» Aim of the task
Go through the data below and return each line where the string "true" appears.

=== Source records ===

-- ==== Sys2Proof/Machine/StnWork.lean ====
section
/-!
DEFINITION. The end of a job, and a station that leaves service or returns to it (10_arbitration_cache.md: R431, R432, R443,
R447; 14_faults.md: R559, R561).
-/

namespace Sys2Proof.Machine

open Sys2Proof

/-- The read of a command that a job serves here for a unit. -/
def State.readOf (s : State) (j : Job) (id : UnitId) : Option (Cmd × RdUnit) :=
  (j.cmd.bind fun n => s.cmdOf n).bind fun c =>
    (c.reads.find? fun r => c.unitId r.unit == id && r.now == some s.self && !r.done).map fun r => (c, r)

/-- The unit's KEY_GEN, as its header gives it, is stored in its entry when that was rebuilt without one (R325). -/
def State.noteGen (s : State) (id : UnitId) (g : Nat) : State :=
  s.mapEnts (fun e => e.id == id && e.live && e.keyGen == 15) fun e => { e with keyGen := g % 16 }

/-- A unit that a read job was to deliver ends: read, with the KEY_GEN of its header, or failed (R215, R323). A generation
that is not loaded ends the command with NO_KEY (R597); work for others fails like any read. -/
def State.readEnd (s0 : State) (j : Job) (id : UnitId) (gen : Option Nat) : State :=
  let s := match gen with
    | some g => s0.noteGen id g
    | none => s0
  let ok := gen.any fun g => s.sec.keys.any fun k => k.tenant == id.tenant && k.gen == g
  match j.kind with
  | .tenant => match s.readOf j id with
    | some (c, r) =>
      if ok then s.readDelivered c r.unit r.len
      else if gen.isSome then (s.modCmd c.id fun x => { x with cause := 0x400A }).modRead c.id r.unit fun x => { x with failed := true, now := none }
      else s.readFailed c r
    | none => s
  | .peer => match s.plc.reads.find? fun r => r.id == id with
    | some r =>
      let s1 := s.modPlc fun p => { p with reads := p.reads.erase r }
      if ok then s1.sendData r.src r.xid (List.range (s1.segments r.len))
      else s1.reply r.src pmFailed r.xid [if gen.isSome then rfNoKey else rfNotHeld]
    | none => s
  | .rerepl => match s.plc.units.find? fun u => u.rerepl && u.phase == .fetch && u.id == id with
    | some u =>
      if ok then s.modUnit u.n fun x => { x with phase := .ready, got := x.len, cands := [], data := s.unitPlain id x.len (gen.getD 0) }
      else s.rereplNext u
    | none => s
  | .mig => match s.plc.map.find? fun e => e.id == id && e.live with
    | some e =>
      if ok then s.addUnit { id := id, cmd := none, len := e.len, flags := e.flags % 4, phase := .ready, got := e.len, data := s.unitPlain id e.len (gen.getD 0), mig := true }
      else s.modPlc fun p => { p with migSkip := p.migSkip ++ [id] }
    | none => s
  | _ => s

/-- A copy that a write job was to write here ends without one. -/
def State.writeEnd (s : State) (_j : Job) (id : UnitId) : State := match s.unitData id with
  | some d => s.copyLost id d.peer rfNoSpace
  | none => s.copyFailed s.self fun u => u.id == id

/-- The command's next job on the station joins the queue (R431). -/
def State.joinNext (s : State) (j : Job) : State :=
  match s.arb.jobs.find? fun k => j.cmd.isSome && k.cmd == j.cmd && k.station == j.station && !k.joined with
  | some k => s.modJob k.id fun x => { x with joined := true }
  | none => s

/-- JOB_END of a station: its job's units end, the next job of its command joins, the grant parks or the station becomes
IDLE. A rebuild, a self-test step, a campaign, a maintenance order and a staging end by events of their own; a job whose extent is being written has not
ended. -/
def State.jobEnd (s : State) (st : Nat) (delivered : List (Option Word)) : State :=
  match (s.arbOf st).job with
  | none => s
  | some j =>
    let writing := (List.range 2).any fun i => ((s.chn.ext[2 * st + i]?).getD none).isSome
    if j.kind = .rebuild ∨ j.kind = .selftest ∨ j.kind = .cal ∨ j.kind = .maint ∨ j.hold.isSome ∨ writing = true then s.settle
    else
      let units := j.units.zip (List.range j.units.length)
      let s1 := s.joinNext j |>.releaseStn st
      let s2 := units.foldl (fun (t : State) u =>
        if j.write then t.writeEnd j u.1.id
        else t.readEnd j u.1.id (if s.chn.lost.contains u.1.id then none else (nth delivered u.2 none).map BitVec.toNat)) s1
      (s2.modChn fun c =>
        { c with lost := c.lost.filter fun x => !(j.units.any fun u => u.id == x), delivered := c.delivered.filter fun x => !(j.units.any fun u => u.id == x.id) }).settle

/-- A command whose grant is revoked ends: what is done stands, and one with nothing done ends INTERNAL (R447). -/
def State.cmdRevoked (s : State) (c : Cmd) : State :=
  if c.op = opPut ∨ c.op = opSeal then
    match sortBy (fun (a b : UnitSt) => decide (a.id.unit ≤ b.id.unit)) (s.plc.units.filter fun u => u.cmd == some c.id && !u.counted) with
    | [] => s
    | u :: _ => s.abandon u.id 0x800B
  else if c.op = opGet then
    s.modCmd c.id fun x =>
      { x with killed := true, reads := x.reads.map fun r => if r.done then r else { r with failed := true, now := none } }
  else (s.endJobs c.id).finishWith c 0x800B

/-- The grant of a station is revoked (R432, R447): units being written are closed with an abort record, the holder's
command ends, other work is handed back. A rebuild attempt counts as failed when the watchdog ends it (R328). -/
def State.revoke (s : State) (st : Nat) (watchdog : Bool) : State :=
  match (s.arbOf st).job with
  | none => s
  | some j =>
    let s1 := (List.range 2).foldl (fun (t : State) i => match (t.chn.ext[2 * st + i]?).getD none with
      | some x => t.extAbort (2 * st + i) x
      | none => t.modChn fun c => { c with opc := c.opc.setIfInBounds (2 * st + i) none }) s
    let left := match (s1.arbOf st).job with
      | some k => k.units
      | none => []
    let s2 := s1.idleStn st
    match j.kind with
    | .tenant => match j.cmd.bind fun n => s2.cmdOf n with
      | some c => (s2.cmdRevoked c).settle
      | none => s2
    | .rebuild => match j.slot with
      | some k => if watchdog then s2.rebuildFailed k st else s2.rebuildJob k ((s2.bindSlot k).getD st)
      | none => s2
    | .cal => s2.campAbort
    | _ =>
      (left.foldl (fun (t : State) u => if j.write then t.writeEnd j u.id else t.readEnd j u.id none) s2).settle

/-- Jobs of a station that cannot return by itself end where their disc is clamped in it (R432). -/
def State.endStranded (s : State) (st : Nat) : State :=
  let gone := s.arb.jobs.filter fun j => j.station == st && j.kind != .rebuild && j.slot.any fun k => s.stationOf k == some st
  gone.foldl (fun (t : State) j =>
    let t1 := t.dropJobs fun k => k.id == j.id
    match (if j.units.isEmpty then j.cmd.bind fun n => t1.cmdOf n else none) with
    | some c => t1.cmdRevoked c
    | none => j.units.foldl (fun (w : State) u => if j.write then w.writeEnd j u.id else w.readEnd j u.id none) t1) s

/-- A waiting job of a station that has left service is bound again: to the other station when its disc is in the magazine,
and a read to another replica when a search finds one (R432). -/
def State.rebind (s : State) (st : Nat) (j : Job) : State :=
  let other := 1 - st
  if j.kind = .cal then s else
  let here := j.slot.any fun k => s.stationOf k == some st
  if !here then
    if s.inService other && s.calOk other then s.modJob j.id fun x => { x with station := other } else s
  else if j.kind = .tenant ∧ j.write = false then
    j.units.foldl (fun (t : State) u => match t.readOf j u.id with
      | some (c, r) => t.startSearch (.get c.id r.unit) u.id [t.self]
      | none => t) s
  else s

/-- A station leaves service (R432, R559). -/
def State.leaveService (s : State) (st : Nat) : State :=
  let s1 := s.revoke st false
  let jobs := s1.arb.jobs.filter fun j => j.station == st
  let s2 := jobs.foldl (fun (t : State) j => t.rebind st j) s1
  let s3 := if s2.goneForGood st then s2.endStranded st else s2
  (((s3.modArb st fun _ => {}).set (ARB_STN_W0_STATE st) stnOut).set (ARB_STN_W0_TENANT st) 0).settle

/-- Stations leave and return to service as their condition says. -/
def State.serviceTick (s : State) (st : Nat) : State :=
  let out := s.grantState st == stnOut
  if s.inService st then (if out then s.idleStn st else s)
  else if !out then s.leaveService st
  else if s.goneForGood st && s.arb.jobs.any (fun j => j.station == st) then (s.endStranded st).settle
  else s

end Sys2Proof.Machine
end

===

» Output below
      else if gen.isSome then (s.modCmd c.id fun x => { x with cause := 0x400A }).modRead c.id r.unit fun x => { x with failed := true, now := none }
      if ok then s.addUnit { id := id, cmd := none, len := e.len, flags := e.flags % 4, phase := .ready, got := e.len, data := s.unitPlain id e.len (gen.getD 0), mig := true }
  | some k => s.modJob k.id fun x => { x with joined := true }
    if j.kind = .rebuild ∨ j.kind = .selftest ∨ j.kind = .cal ∨ j.kind = .maint ∨ j.hold.isSome ∨ writing = true then s.settle
      { x with killed := true, reads := x.reads.map fun r => if r.done then r else { r with failed := true, now := none } }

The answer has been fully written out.